Лизавета повернулась к зеркалу и долго пялилась в явившееся ей виденье. Затем засунула палец в нос в исследовательских целях, в своей оригинальной манере: она не пальцем крутила в ноздре, а голову вращала вокруг пальца. Прочистив норки, сдёрнула рогатый платок, поплевала на руки и пригладила встрёпанную голову, воткнула гребень в белёсый хохол, сняла передник, юбку перекрутила заплатой назад и нацепила на шею неотразимые свои жёлтые бусы.

Уж не ко мне ли подбирается, забеспокоился Раскольников. Дурында в самом деле остановилась перед ним, опять что-то долго обмысливала, потом рявкнула: «Дай!» и ручищей твёрдой, как весло, выхватила его с дивана и, одним движением проволочив через кухню, втолкнула в чулан. Он и вякнуть не успел, как за ним клацнул засов.

– Стой, гадина! – заорал он в неистовстве вслед грузным удаляющимся шагам и заколотил в дверь. – Открой, дрянь, быстро! Вернись, скотина!

Она вернулась. Постояла возле чулана, затем последовал такой страшный удар по доскам, что сотрясся весь короб.

– Нишкни! – сказала она хрипло и так жутко, что Раскольников вжался в кирпичи. Хорошо, что с утра опростался.

Лизавета потопала прочь, прогибая половицы своей тушей, и с грохотом захлопнула дверь.

Вот и всё национально-освободительное движение. Раскольников застонал. Какой там Одиссей, тем паче Геракл, – пёс с поджатым хвостом. С отчаяния он чуть не распорол руку об острие гвоздя, вбитого поутру в дверь конуры. Попробовал его пошатать – тот не шелохнулся. А гвоздь серьезный, плотницкий, вершка в два, этой погани его бы в глотку. Потрогал пронзённую вчера руку, – от вилки осталось только крошечное двоеточие. Зажило, как на собаке.

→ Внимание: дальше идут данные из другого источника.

-- ==== Sys2Proof/Machine/Link.lean ====
section
/-! DEFINITION. Machine/Link.lean: the Link Interface: receiver, hold, queues, break, resets and the transmit arbiter, and
the sending side of the Report Unit (R150 to R179). -/

namespace Sys2Proof.Machine

open Sys2Proof

/-- LNK changed. -/
def mapLnk (f : Lnk → Lnk) (s : State) : State := { s with lnk := f s.lnk }

/-- A link counter changed. -/
def countLink (f : LinkCounters → LinkCounters) (s : State) : State :=
  mapLnk (fun l => { l with counters := f l.counters }) s

/-! ### Frame errors and hold -/

/-- The counter of a frame error's cause, incremented (R154, R168). -/
def LinkCounters.countError (c : LinkCounters) : LinkError → LinkCounters
  | .crc => { c with crc := c.crc + 1 }
  | .truncated => { c with truncated := c.truncated + 1 }
  | .length => { c with length := c.length + 1 }
  | .character => { c with character := c.character + 1 }
  | .overrun => { c with overrun := c.overrun + 1 }

/-- A frame error: the partial frame is discarded, its cause counted, and out of hold the link enters hold with a notice (R154,
R161). -/
def frameError (cause : LinkError) (s : State) : State :=
  let s := countLink (·.countError cause) (mapLnk (fun l => { l with receiver := .hunt }) s)
  if s.lnk.hold then s
  else mapLnk (fun l => { l with hold := true, discards := 0, notice := some ⟨cause, l.lastTaken⟩ }) s

/-- A good frame is offered to the receive queue: it joins, or is dropped as an OVERRUN (R156). -/
def offerFrame (f : Frame) (s : State) : State :=
  if s.lnk.received.length < Config.linkQueueCapacity then
    countLink (fun c => { c with goodFrames := c.goodFrames + 1 })
      (mapLnk (fun l => { l with received := l.received ++ [f] }) s)
  else frameError .overrun s

/-! ### The receiver -/

/-- The frame a body of characters makes, with the two CRC characters that followed it. -/
def frameOf (stored : List Byte) (low high : Byte) : Frame :=
  ⟨byteAt stored 0, byteAt stored 1, stored.drop 2, high ++ low⟩

/-- A whole frame is judged by its CRC over LEN and the body (R152). -/
def judgeFrame (len : Byte) (stored : List Byte) (low high : Byte) (s : State) : State :=
  if crcOf (len :: stored) = high ++ low then
    offerFrame (frameOf stored low high) (mapLnk (fun l => { l with receiver := .hunt }) s)
  else frameError .crc s

/-- A character with its stop bit at mark, by the receiver's state (R152). -/
def takeCharacter (v : Byte) (s : State) : State :=
  match s.lnk.receiver with
  | .hunt =>
    if v = 0xA5 then mapLnk (fun l => { l with receiver := .length }) s
    else countLink (fun c => { c with noise := c.noise + 1 }) s
  | .length =>
    if 2 ≤ v.toNat ∧ v.toNat ≤ 250 then mapLnk (fun l => { l with receiver := .body v [] }) s
    else frameError .length s
  | .body len stored =>
    let stored' := stored ++ [v]
    mapLnk (fun l => { l with
      receiver := if len.toNat ≤ stored'.length then .crc len stored' none else .body len stored' }) s
  | .crc len stored none => mapLnk (fun l => { l with receiver := .crc len stored (some v) }) s
  | .crc len stored (some low) => judgeFrame len stored low v s

/-- A character with its stop bit at space, ended before 24 bit times (R153). -/
def takeFramingError (s : State) : State :=
  match s.lnk.receiver with
  | .hunt => countLink (fun c => { c with noise := c.noise + 1 }) s
  | .length | .body .. | .crc .. => frameError .character s

/-! ### Replies -/

/-- What the owner of a command hands CMD: the result, the body, and what the reply's last byte brings (R160, R203). -/
structure Answer where
  result : Result
  body : List Byte
  effect : TxEffect
  deriving DecidableEq, Repr

/-- An answer with a body and no further effect. -/
def answer (r : Result) (body : List Byte) : Answer := ⟨r, body, .none⟩

/-- A reply's payload in the general reply form (R203). -/
def replyPayload (kind : Byte) (a : Answer) : List Byte := kind :: a.result.code :: a.body

/-- CMD places a reply at the end of the reply queue (R160). -/
def queueReply (r : Reply) (s : State) : State := mapLnk (fun l => { l with replies := l.replies ++ [r] }) s

/-- CMD queues the reply to a taken command, and the reply cache takes it (R159). -/
def answerTaken (kind seq : Byte) (crc : BitVec 16) (a : Answer) (s : State) : State :=
  mapLnk (fun l => { l with cache := some ⟨seq, crc, replyPayload kind a⟩ })
    (queueReply ⟨seq, replyPayload kind a, a.effect⟩ s)

/-- A command that takes time ends: its reply is queued, or discarded after a link reset, and CMD is IDLE (R157, R165). -/
def finishTaken (c : Taken) (a : Answer) (s : State) : State :=
  let s := { s with cmd := .idle }
  if c.discard then s else answerTaken c.kind c.seq c.crc a s

/-! ### Report acknowledgement, replay and break handling -/

/-- Every sent-unacknowledged entry returned to pending (R178). -/
def replayEntries (s : State) : State :=
  { s with rpt := { s.rpt with queue := s.rpt.queue.map fun e => { e with sent := false } } }

/-- RPT's break handling: entries returned to pending, W set to 0 (R179). -/
def breakReports (s : State) : State :=
  let s := replayEntries s
  { s with rpt := { s.rpt with window := 0 } }

/-- The entries from the queue's front through the one with a number (R177). -/
def through (n : BitVec 16) : List ReportEntry → List ReportEntry
  | [] => []
  | e :: es => if e.number = n then [e] else e :: through n es

/-! ### Resets -/

/-- The part reset of RESET_PART: every block at its pin-reset values but the link rate; the frame in transmission, if the
reset falls within a link reset, is left to its last byte (R148, R149, R169). What lies outside the part stays: the input
pins, a break in progress, the time base and the waiting commands. -/
def partReset (s : State) : State :=
  { s with
    lcu := .reset
    mot := .reset (s.pins.encA, s.pins.encB) s.now
    det := Quad.same .reset
    requests := []
    trk := .reset
    out := Oct.same .reset
    lnk := { Lnk.reset s.lnk.rate with sending := s.lnk.sending, broken := s.lnk.broken }
    cmd := .idle
    rpt := .reset }

/-- The rate code the straps name (Pin summary, R150). -/
def strapRate (rate1 rate0 : Bool) : RateCode :=
  match rate1, rate0 with
  | false, false => 0
  | false, true => 1
  | true, false => 2
  | true, true => 3

/-- Pin reset: as the part reset, with the strap rate and nothing in transmission (R149, R169). -/
def pinResetPart (rate1 rate0 : Bool) (s : State) : State :=
  let s := partReset s
  { s with lnk := .reset (strapRate rate1 rate0) }

/-- Whether a RESET_PART reply stands in the reply queue (R149). -/
def Lnk.resetReplyQueued (l : Lnk) : Bool := l.replies.any fun r => r.effect == .partReset

/-- A command in execution with its reply marked to be discarded (R165, step 7). -/
def Cmd.discarded : Cmd → Cmd
  | .advancing c since remaining made ticks => .advancing { c with discard := true } since remaining made ticks
  | .judging c left results => .judging { c with discard := true } left results
  | .idle => .idle
  | .closed => .closed

/-- A link reset: receiver to HUNT, queues, notice slot and cache emptied, hold cleared, a reply in execution to be discarded,
RPT's break handling, and the part reset if its reply was discarded (R165). -/
def linkReset (s : State) : State :=
  let resetDue := s.cmd == .closed && s.lnk.resetReplyQueued
  let s := mapLnk (fun l => { l with
    receiver := .hunt, broken := false, received := [], replies := [], notice := none, hold := false, cache := none }) s
  let s := breakReports { s with cmd := s.cmd.discarded }
  if resetDue then partReset s else s

/-! ### The transmitter -/

/-- The report RPT offers: the oldest pending entry, while the window has room (R176). -/
def Rpt.offered (r : Rpt) : Option ReportEntry :=
  if r.sentCount < r.window then r.queue.find? fun e => !e.sent else none

/-- The beginning of the offered report's transmission: sent-unacknowledged, once-sent (R176). -/
def Rpt.begun (r : Rpt) : Rpt :=
  { r with queue := modifyFirst (fun e => !e.sent) (fun e => { e with sent := true, onceSent := true }) r.queue }

/-- The arbiter's choice for an idle transmitter: the notice, the oldest reply, the offered report (R166). -/
def arbitrate (s : State) : State :=
  if s.lnk.sending.isSome then s
  else
    match s.lnk.notice, s.lnk.replies, s.rpt.offered with
    | some n, _, _ => mapLnk (fun l => { l with notice := none, sending := some ⟨0xE0, 0, n.payload, .none⟩ }) s
    | none, r :: rs, _ => mapLnk (fun l => { l with replies := rs, sending := some ⟨0x80, r.seq, r.payload, r.effect⟩ }) s
    | none, [], some e =>
      { mapLnk (fun l => { l with sending := some ⟨e.body.kindCode, 0, e.payload, .none⟩ }) s with rpt := s.rpt.begun }
    | none, [], none => s

/-- What the last byte of a frame brings: a new rate with the receiver back in HUNT (R151), or the part reset (R148). -/
def transmitEffect : TxEffect → State → State
  | .none, s => s
  | .setRate c, s => mapLnk (fun l => { l with rate := c, receiver := .hunt }) s
  | .partReset, s => partReset s

/-- The last byte of the frame in transmission has been sent (R166). -/
def endTransmission (s : State) : State :=
  match s.lnk.sending with
  | none => s
  | some t => transmitEffect t.effect (mapLnk (fun l => { l with sending := none }) s)

end Sys2Proof.Machine
end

Двоеточие – знак препинания, после которого следует дополнение или объяснение предыдущего… Да уж, хорошо бы дожить до объяснения.

Из конторы донеслись голоса. Раскольников прислушался. Бурчала идиотка, ей вторил низкий мужской голос. По комнате широко шагали, вроде бы даже скрипнули сапоги. Дурища, видать, с такой силой хлопнула дверью за собой, что та отскочила, и потому за тряпицей, прикрывавшей проём, теперь отчётливо различались все звуки.

– Здеся разве? – прогудел бас.

Э, да кикимора маляра снизу в гости зазвала. Раскольников напрягся: крикнуть? что именно – караул? спасите? Это ли шанс? Но что он из себя представляет, этот маляр, может, тоже полуразбойник.

Гость между тем зычно расхохотался.

– Мы ребята ушлые, мух выплёвываем!

Опять скрипят сапоги, а, нет, это скрип дивана.